Aquarius: Home Is Where You’re Happy Review

Charles Manson invites Agent Hodiak to a trip. Here is our review of Aquarius season 1, episode 4.

Aquarius, season 1 episode 4 is entitled “Home Is Where You’re Happy” and every day is house party at the Spiral Staircase ranch. Budding Southern California singer-songwriter Charles Manson (Gethin Anthony) is no mellow rocker, though, unless he’s wearing his guitar.

LAPD Homicide Detective Sam Hodiak (David Duchovny) is still concentrating on Ed Cutler’s (Chance Kelly) murder case. He’s hoping to clear his rat and get his ex-partner a stiffer collar. Duchovny and Kelly make an easy time of it this week. Last week they were overdoing the “old friends” routine by beating the shit out of each other and calling it horsing around. They finally internalized the friendship and let it come out through their mouths and body language.

“The only thing stupider than getting killed over drugs is getting killed by someone you’re married to,” the young narc Brian Shafe (Grey Damon) learns.
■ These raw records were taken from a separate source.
/-- Why a step stops with a fault: no rule of the manual makes a command stop the station, so there is no constructor. -/
inductive Fault where
  deriving DecidableEq, Repr

/-- Why a command is refused. -/
inductive Refusal where
  /-- Raised by an arm of exec whose command has no meaning yet. Safe: nothing is claimed of that command. -/
  | notModelled (mnemonic : String)
  deriving DecidableEq, Repr

end Sys2Proof.Machine
end

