-- ==== Sys2Proof/Machine/Core.lean ====
section
/-! DEFINITION. The machine as the host takes it. -/

def Sys2Proof.core : Host.Core :=
  { State := Sys2Proof.Machine.State, Fault := Sys2Proof.Machine.Fault, Refusal := Sys2Proof.Machine.Refusal,
    step := Sys2Proof.Machine.step, reset := Sys2Proof.Machine.State.reset }
end

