/-- COMPOSER_SESSION_READ and LOCAL_PORT_SESSION_READ when the arbiter reaches them (R79 to R81, R177): the pass takes the next slot's
entry, whole, or its emptiness; READ SESSION by index answers the slot's entry or NOT_FOUND and clears no mark; NEXT-CHANGED answers the
head of the order of changed marks and takes it out, or NOT_FOUND. By the model's choice: log entries 36 (an arrival time is sent as
the whole ms that have passed) and 42 (unnamed bits of the entry flags and of the record flags are 0). -/
def Claims.GrantedReadsReturnOneEntry : Prop :=
  (∀ (s : State) (p : Pass), s.composer.pass = some p → s.grant = some .composerRead →
    exec .composerSessionRead s = .next { s with composer := { s.composer with
      pass := some { p with slots := p.slots ++ [(s.sessions.atSlot p.slots.length).map fun e =>
        { slot := e.slot, record := e.record, arrival := e.arrival, isLocal := e.isLocal
          tombstone := decide (e.record.status = .withdrawn), changed := decide (e.slot ∈ s.sessions.changed) }] } } }) ∧
  (∀ s : State, s.grant = some .portRead →
    let entry (e : SessionEntry) : List Byte :=
      [byte e.slot] ++ be32 (e.arrival / 1000 % 4294967296)
        ++ [byte ((if e.isLocal then 1 else 0) + (if e.record.status = .withdrawn then 2 else 0)
              + (if e.slot ∈ s.sessions.changed then 4 else 0))]
        ++ [byte (encodeRecord e.record).length] ++ encodeRecord e.record
    (∀ i e, s.port.inHand = some (.readSession i) → i ≠ 255 → s.sessions.atSlot i = some e →
      exec .localPortSessionRead s = .next (s.finishes ([0x00, 0x06] ++ entry e))) ∧
    (∀ i, s.port.inHand = some (.readSession i) → i ≠ 255 → s.sessions.atSlot i = none →
      exec .localPortSessionRead s = .next (s.finishes [0x0B, 0x06])) ∧
    (∀ i rest e, s.port.inHand = some (.readSession 255) → s.sessions.changed = i :: rest → s.sessions.atSlot i = some e →
      exec .localPortSessionRead s = .next { s.finishes ([0x00, 0x06] ++ entry e) with
        sessions := { s.sessions with changed := rest } }) ∧
    (s.port.inHand = some (.readSession 255) → s.sessions.changed = [] →
      exec .localPortSessionRead s = .next (s.finishes [0x0B, 0x06])))

/-- The port arbiter, and the reads it grants (R79 to R81). -/
def Obligations.SessionReadsReturnOneEntry : Prop :=
  Claims.StoreIsGrantedInOrder ∧ Claims.GrantedReadsReturnOneEntry

/-- R61, R63, R74, R81: over every step the Session Table holds at most one entry to a slot 0..63 and one to a key, no two with one arrival
time, each changed mark once, of a held entry, and refresh requests of held entries alone. By the model's choice: log entries 10 (entries in order of arrival) and 34 (how
arrival times are kept apart). -/
def Obligations.SessionTableInvariantIsKept : Prop :=
  ∀ s t : State, TableOk s.sessions → step s = .next t → TableOk t.sessions

/-! ## Routes (chapters 5 and 6) -/

/-- R85: a lower rank is better: first by class, finite, CLOSED, UNKNOWN, UNREACHABLE; within finite by metres and then by hop count,
within CLOSED by hop count. Two costs have equal rank in the four cases of R85 alone, which are those of equal costs. -/
def Obligations.CostsAreRankedByTheRule : Prop :=
  (∀ m h n k, Cost.better (.finite m h) (.finite n k) = true ↔ m < n ∨ (m = n ∧ h < k)) ∧
  (∀ h k, Cost.better (.closed h) (.closed k) = true ↔ h < k) ∧
  (∀ m h k, Cost.better (.finite m h) (.closed k) = true ∧ Cost.better (.finite m h) .unknown = true ∧
    Cost.better (.finite m h) .unreachable = true ∧ Cost.better (.closed k) .unknown = true ∧
    Cost.better (.closed k) .unreachable = true ∧ Cost.better .unknown .unreachable = true) ∧
  (∀ x y : Cost, (x.better y = false ∧ y.better x = false) ↔
    (∃ m h, x = .finite m h ∧ y = .finite m h) ∨ (∃ h, x = .closed h ∧ y = .closed h) ∨
      (x = .unknown ∧ y = .unknown) ∨ (x = .unreachable ∧ y = .unreachable)) ∧
  (∀ x y : Cost, x.better y = true → y.better x = false) ∧
  (∀ x y z : Cost, x.better y = true → y.better z = true → x.better z = true)

/-- R88 to R92: a link's candidate is formed by the first case that matches, with the notice the case names. -/
def Claims.CandidateIsFormedByTheFirstCase : Prop :=
  ∀ (st : Settings) (closed : ZoneVec) (level : Bool) (k : Link) (v : Option AdvValue),
    let formed := candidate st closed level k v
    ((level = true ∧ k.stairs = true) → formed = { cost := .unreachable, notices := 0 }) ∧
    (¬(level = true ∧ k.stairs = true) →
      (v = none → formed = { cost := .unknown, notices := 0 }) ∧
      (∀ via, v = some { cost := .unknown, via := via } → formed = { cost := .unknown, notices := 0 }) ∧
      (∀ via, v = some { cost := .unreachable, via := via } → formed = { cost := .unreachable, notices := 0 }) ∧
      (∀ via h, v = some { cost := .closed h, via := via } → formed =
        if via = st.stationId then { cost := .unreachable, notices := 0 }
        else if 31 ≤ h then { cost := .unreachable, notices := 0x2000#16 }
        else { cost := .closed (h + 1), notices := 0 }) ∧
      (∀ via c h, v = some { cost := .finite c h, via := via } → formed =
        if via = st.stationId then { cost := .unreachable, notices := 0 }
        else if 31 ≤ h then { cost := .unreachable, notices := 0x2000#16 }
        else if closed.getLsbD k.zone = true then { cost := .closed (h + 1), notices := 0 }
        else if c + k.length ≤ 32000 then { cost := .finite (c + k.length) (h + 1), notices := 0 }
        else if st.policy = .limit then { cost := .finite 32000 (h + 1), notices := 0x1000#16 }
        else { cost := .unreachable, notices := 0x1000#16 }))
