/-- What the forming of the aggregates touches of the station. -/
theorem State.withZones_frame (z : ConditionList) (s : State) :
    s.withZones z = { s with
      zones := z.aggregate, routes := (s.withZones z).routes, composer := (s.withZones z).composer } := by
  simp only [State.withZones]
  split <;> rfl

/-- The Route Engine's waiting recomputation is all that a report of CLOSED can set (R110). -/
theorem RouteEngine.closedReported_cases (st : Settings) (closed : ZoneVec) (e : RouteEngine) :
    e.closedReported st closed = { e with conditionJob := true } ∨ e.closedReported st closed = e := by
  simp only [RouteEngine.closedReported]
  split
  exacts [.inl rfl, .inr rfl]

end Sys2Proof.Machine
end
Art’s murder gives Hodiak the chance to ogle painted young hippie chicks at the burlesque club, the Peach Pussycat, a gift from the recently departed Art to his wife, Lucille. The grieving widow is trying to do her best not-yet-faded Mae West, without the innuendo or lackadaisical voice. She’s faded, jaded and never asked too many questions to begin with, but the can put the bite on a martini olive with a flourish. Answering things about her dead husband doesn’t come cheap. The dancers are brightly painted and go to tears at the drop of a hat. It’s cathartic.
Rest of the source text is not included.